▸ Requirement: The stretch wanted below opens at the line containing "theorem State.hitch_keeps (s" and closes at the line containing "(State.syncPulse s p) := by". Please return it exactly, with no other lines.

** Task input follows **

-- ==== Sys2Proof/Laws/Keeps4.lean ====
section
/-! SUPPORT. What each operation over State may touch, part 4 of 5: one lemma for each, in the order of their files. -/

namespace Sys2Proof.Machine

set_option linter.all false
set_option linter.unusedTactic false
set_option linter.unreachableTactic false
set_option linter.style.longLine false
set_option Elab.async false

open Reg

theorem State.takeIndex_keeps (s : State) (i : LinkInfo) :
    Keeps 0x101000000000000000000000000000000000000000000000000000000000000000000000000000000000000101000002000000C8 s (State.takeIndex s i) := by
  have h0 : Keeps 0x101000000000000000000000000000000000000000000000000000000000000000000000000000000000000101000002000000C8 s s := Keeps.refl _ _
  unfold State.takeIndex
  repeat' first | with_reducible assumption | apply Eq.refl | intro c | (with_reducible first | apply Keeps.step (State.raise_keeps ..) | apply State.set_keeps | apply Keeps.ite) | ((with_reducible apply Has.fam (CHN_OFFSET_LANE0_cls ..)); exact Eq.refl true) | ((with_reducible apply Has.fam (GLB_STAT_CHIDX_cls ..)); exact Eq.refl true) | ((with_reducible apply Has.fam (CHN_STAT_INDEX_cls ..)); exact Eq.refl true) | split

theorem State.linkUp_keeps (s : State) (p : ChainPort) (i : LinkInfo) :
    Keeps 0x19D000000000000000000000000000000000000000000000000000000000000000000000000000000000000101000002808000C8 s (State.linkUp s p i) := by
  have h0 : Keeps 0x19D000000000000000000000000000000000000000000000000000000000000000000000000000000000000101000002808000C8 s s := Keeps.refl _ _
  unfold State.linkUp
  extract_lets x0 _ x2 x3 x4
  have h1 : Keeps 0x19D000000000000000000000000000000000000000000000000000000000000000000000000000000000000101000002808000C8 s x0 := by unfold x0; repeat' first | with_reducible assumption | apply Eq.refl | intro c | with_reducible apply State.set_keeps | ((with_reducible apply Has.fam (CHN_STAT_LLINK_cls ..)); exact Eq.refl true) | ((with_reducible apply Has.fam (CHN_STAT_HLINK_cls ..)); exact Eq.refl true) | split
  try clear_value x0
  have h3 : Keeps 0x19D000000000000000000000000000000000000000000000000000000000000000000000000000000000000101000002808000C8 s x2 := by unfold x2; repeat' first | with_reducible assumption | apply Eq.refl | with_reducible apply Keeps.step (State.setChain_keeps ..)
  try clear_value x2
  have h4 : Keeps 0x19D000000000000000000000000000000000000000000000000000000000000000000000000000000000000101000002808000C8 s x3 := by unfold x3; repeat' first | with_reducible assumption | apply Eq.refl | with_reducible apply Keeps.step (State.setChain_keeps ..)
  try clear_value x3
  have h5 : Keeps 0x19D000000000000000000000000000000000000000000000000000000000000000000000000000000000000101000002808000C8 s x4 := by unfold x4; repeat' first | with_reducible assumption | apply Eq.refl | with_reducible apply Keeps.step (State.setChain_keeps ..) | split
  try clear_value x4
  repeat' first | with_reducible assumption | apply Eq.refl | intro c | (with_reducible first | apply Keeps.step (State.membersShow_keeps ..) | apply Keeps.step (State.chainSend_keeps ..) | apply Keeps.step (State.takeIndex_keeps ..) | apply Keeps.step (State.raise_keeps ..) | apply State.set_keeps | apply Keeps.ite) | ((with_reducible apply Has.fam (CHN_STAT_SPLICEERR_cls ..)); exact Eq.refl true) | split | extract_lets

theorem State.linkTrain_keeps (s : State) (p : ChainPort) (i : Option LinkInfo) :
    Keeps 0x19D000000000000000000000000000000000000000000000000000000000000000000000000000000000000101000002808000C8 s (State.linkTrain s p i) := by
  have h0 : Keeps 0x19D000000000000000000000000000000000000000000000000000000000000000000000000000000000000101000002808000C8 s s := Keeps.refl _ _
  unfold State.linkTrain
  repeat' first | with_reducible assumption | apply Eq.refl | (with_reducible first | apply Keeps.step (State.linkUp_keeps ..) | apply Keeps.step (State.raise_keeps ..) | apply Keeps.ite) | split

theorem State.dropBeyond_keeps (s : State) (p : ChainPort) :
    Keeps 0xE0000000000000000000000000000000000000000000000000000000000000000000000000000000000000000000000000800008 s (State.dropBeyond s p) := by
  have h0 : Keeps 0xE0000000000000000000000000000000000000000000000000000000000000000000000000000000000000000000000000800008 s s := Keeps.refl _ _
  unfold State.dropBeyond
  repeat' first | with_reducible assumption | apply Eq.refl | (with_reducible first | apply Keeps.step (State.grantShow_keeps ..) | apply Keeps.step (State.setChain_keeps ..)) | extract_lets

theorem State.linkDown_keeps (s : State) (p : ChainPort) :
    Keeps 0x10E3C8000000000000000000000000000000000000000000000000000000000B0000000000000000000000000011000002818020C8 s (State.linkDown s p) := by
  have h0 : Keeps 0x10E3C8000000000000000000000000000000000000000000000000000000000B0000000000000000000000000011000002818020C8 s s := Keeps.refl _ _
  unfold State.linkDown
  extract_lets _ _ x2 x3
  have h3 : Keeps 0x10E3C8000000000000000000000000000000000000000000000000000000000B0000000000000000000000000011000002818020C8 s x2 := by unfold x2; repeat' first | with_reducible assumption | apply Eq.refl | intro c | (with_reducible first | apply State.set_keeps | apply Keeps.step (State.setChain_keeps ..)) | ((with_reducible apply Has.fam (CHN_STAT_LLINK_cls ..)); exact Eq.refl true) | ((with_reducible apply Has.fam (CHN_STAT_HLINK_cls ..)); exact Eq.refl true) | split
  try clear_value x2
  have h4 : Keeps 0x10E3C8000000000000000000000000000000000000000000000000000000000B0000000000000000000000000011000002818020C8 s x3 := by unfold x3; repeat' first | with_reducible assumption | apply Eq.refl | intro c | (with_reducible first | apply State.set_keeps | apply Keeps.step (State.setChain_keeps ..) | apply Keeps.step (State.dropBeyond_keeps ..) | apply Keeps.step (State.becomeOrphan_keeps ..) | apply Keeps.ite) | ((with_reducible apply Has.fam (CHN_STAT_LLINK_cls ..)); exact Eq.refl true) | ((with_reducible apply Has.fam (CHN_STAT_HLINK_cls ..)); exact Eq.refl true) | split | extract_lets
  try clear_value x3
  repeat' first | with_reducible assumption | apply Eq.refl | (with_reducible first | apply Keeps.step (State.membersShow_keeps ..) | apply Keeps.ite) | split | extract_lets

theorem State.takeRate_keeps (s : State) (m : TimeMsg) :
    Keeps 0x80000000000000000000000000880008 s (State.takeRate s m) := by
  have h0 : Keeps 0x80000000000000000000000000880008 s s := Keeps.refl _ _
  unfold State.takeRate
  extract_lets _ _ x2
  have h3 : Keeps 0x80000000000000000000000000880008 s x2 := by unfold x2; repeat' first | with_reducible assumption | apply Eq.refl | intro c | (with_reducible first | apply State.set_keeps | apply Keeps.step (State.setChain_keeps ..) | apply Keeps.ite) | ((with_reducible apply Has.fam (STG_FRATE_RATE_cls ..)); exact Eq.refl true) | split
  try clear_value x2
  repeat' first | with_reducible assumption | apply Eq.refl | (with_reducible first | apply Keeps.step (State.askTables_keeps ..) | apply Keeps.ite) | split | extract_lets

theorem State.markOrphan_keeps (s : State) (p : ChainPort) (orphan : Bool) :
    Keeps 0x800000 s (State.markOrphan s p orphan) := by
  have h0 : Keeps 0x800000 s s := Keeps.refl _ _
  unfold State.markOrphan
  repeat' first | with_reducible assumption | apply Eq.refl | with_reducible apply Keeps.step (State.setChain_keeps ..) | split | extract_lets

theorem State.timeMsg_keeps (s : State) (m : TimeMsg) :
    Keeps 0x80000600000000000000000000000000000000000000000000000000000000000000000000080000000000000000000000080880008 s (State.timeMsg s m) := by
  have h0 : Keeps 0x80000600000000000000000000000000000000000000000000000000000000000000000000080000000000000000000000080880008 s s := Keeps.refl _ _
  unfold State.timeMsg
  extract_lets x0 _ x2 x3
  have h1 : Keeps 0x80000600000000000000000000000000000000000000000000000000000000000000000000080000000000000000000000080880008 s x0 := by unfold x0; repeat' first | with_reducible assumption | apply Eq.refl | with_reducible apply Keeps.step (State.markOrphan_keeps ..)
  try clear_value x0
  have h3 : Keeps 0x80000600000000000000000000000000000000000000000000000000000000000000000000080000000000000000000000080880008 s x2 := by unfold x2; repeat' first | with_reducible assumption | apply Eq.refl | with_reducible apply Keeps.step (State.setChain_keeps ..)
  try clear_value x2
  have h4 : Keeps 0x80000600000000000000000000000000000000000000000000000000000000000000000000080000000000000000000000080880008 s x3 := by unfold x3; repeat' first | with_reducible assumption | apply Eq.refl | intro c | (with_reducible first | apply Keeps.step (State.takeRate_keeps ..) | apply State.set_keeps) | ((with_reducible apply Has.fam (CHN_RUN_RUN_cls ..)); exact Eq.refl true) | ((with_reducible apply Has.fam (CHN_STAT_MSTIDX_cls ..)); exact Eq.refl true)
  try clear_value x3
  repeat' first | with_reducible assumption | apply Eq.refl | (with_reducible first | apply Keeps.step (State.membersShow_keeps ..) | apply Keeps.step (State.markOrphan_keeps ..) | apply Keeps.step (State.chainSend_keeps ..) | apply Keeps.ite) | split | extract_lets

theorem State.hitch_keeps (s : State) (d : ℤ) :
    Keeps 0xC020000000000000000000000000000000000000000000000000000000000000000000000000000000000000001000002008000C8 s (State.hitch s d) := by
  have h0 : Keeps 0xC020000000000000000000000000000000000000000000000000000000000000000000000000000000000000001000002008000C8 s s := Keeps.refl _ _
  unfold State.hitch
  extract_lets _ x1
  have h2 : Keeps 0xC020000000000000000000000000000000000000000000000000000000000000000000000000000000000000001000002008000C8 s x1 := by unfold x1; repeat' first | with_reducible assumption | apply Eq.refl | with_reducible apply Keeps.step (State.setChain_keeps ..)
  try clear_value x1
  repeat' first | with_reducible assumption | apply Eq.refl | intro c | (with_reducible first | apply Keeps.step (State.raise_keeps ..) | apply State.set_keeps | apply State.setS_keeps | apply State.bump_keeps) | ((with_reducible apply Has.fam (CHN_STAT_HITCH_cls ..)); exact Eq.refl true) | ((with_reducible apply Has.fam (CHN_HITCHD_D_cls ..)); exact Eq.refl true) | ((with_reducible apply Has.fam (CHN_HITCHCNT_COUNT_cls ..)); exact Eq.refl true) | extract_lets

theorem State.compareTime_keeps (s : State) (t : ℕ) :
    Keeps 0x1CE248000000000000000000000000000000000000000000000000000000000B0000000000000000000000000011000002818020CC s (State.compareTime s t) := by
  have h0 : Keeps 0x1CE248000000000000000000000000000000000000000000000000000000000B0000000000000000000000000011000002818020CC s s := Keeps.refl _ _
  unfold State.compareTime
  repeat' first | with_reducible assumption | apply Eq.refl | (with_reducible first | apply Keeps.step (State.hitch_keeps ..) | apply Keeps.step (State.becomeOrphan_keeps ..) | apply Keeps.ite) | split | extract_lets | with_reducible apply Keeps.put_time

theorem State.syncPulse_keeps (s : State) (p : ChainPort) :
    Keeps 0x1CE248000000000000000000000000000000000000000000000000000000000B0000000000000000000000000011000002818020CC s (State.syncPulse s p) := by
  have h0 : Keeps 0x1CE248000000000000000000000000000000000000000000000000000000000B0000000000000000000000000011000002818020CC s s := Keeps.refl _ _
  unfold State.syncPulse
  extract_lets _ x1
  have h2 : Keeps 0x1CE248000000000000000000000000000000000000000000000000000000000B0000000000000000000000000011000002818020CC s x1 := by unfold x1; repeat' first | with_reducible assumption | apply Eq.refl | with_reducible apply Keeps.step (State.setChain_keeps ..)
  try clear_value x1
  repeat' first | with_reducible assumption | apply Eq.refl | (with_reducible first | apply Keeps.step (State.setChain_keeps ..) | apply Keeps.step (State.chainSend_keeps ..) | apply Keeps.step (State.compareTime_keeps ..) | apply Keeps.ite) | split | extract_lets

** End of Task input **

▸ Solution to the problem:
theorem State.hitch_keeps (s : State) (d : ℤ) :
    Keeps 0xC020000000000000000000000000000000000000000000000000000000000000000000000000000000000000001000002008000C8 s (State.hitch s d) := by
  have h0 : Keeps 0xC020000000000000000000000000000000000000000000000000000000000000000000000000000000000000001000002008000C8 s s := Keeps.refl _ _
  unfold State.hitch
  extract_lets _ x1
  have h2 : Keeps 0xC020000000000000000000000000000000000000000000000000000000000000000000000000000000000000001000002008000C8 s x1 := by unfold x1; repeat' first | with_reducible assumption | apply Eq.refl | with_reducible apply Keeps.step (State.setChain_keeps ..)
  try clear_value x1
  repeat' first | with_reducible assumption | apply Eq.refl | intro c | (with_reducible first | apply Keeps.step (State.raise_keeps ..) | apply State.set_keeps | apply State.setS_keeps | apply State.bump_keeps) | ((with_reducible apply Has.fam (CHN_STAT_HITCH_cls ..)); exact Eq.refl true) | ((with_reducible apply Has.fam (CHN_HITCHD_D_cls ..)); exact Eq.refl true) | ((with_reducible apply Has.fam (CHN_HITCHCNT_COUNT_cls ..)); exact Eq.refl true) | extract_lets

theorem State.compareTime_keeps (s : State) (t : ℕ) :
    Keeps 0x1CE248000000000000000000000000000000000000000000000000000000000B0000000000000000000000000011000002818020CC s (State.compareTime s t) := by
  have h0 : Keeps 0x1CE248000000000000000000000000000000000000000000000000000000000B0000000000000000000000000011000002818020CC s s := Keeps.refl _ _
  unfold State.compareTime
  repeat' first | with_reducible assumption | apply Eq.refl | (with_reducible first | apply Keeps.step (State.hitch_keeps ..) | apply Keeps.step (State.becomeOrphan_keeps ..) | apply Keeps.ite) | split | extract_lets | with_reducible apply Keeps.put_time

theorem State.syncPulse_keeps (s : State) (p : ChainPort) :
    Keeps 0x1CE248000000000000000000000000000000000000000000000000000000000B0000000000000000000000000011000002818020CC s (State.syncPulse s p) := by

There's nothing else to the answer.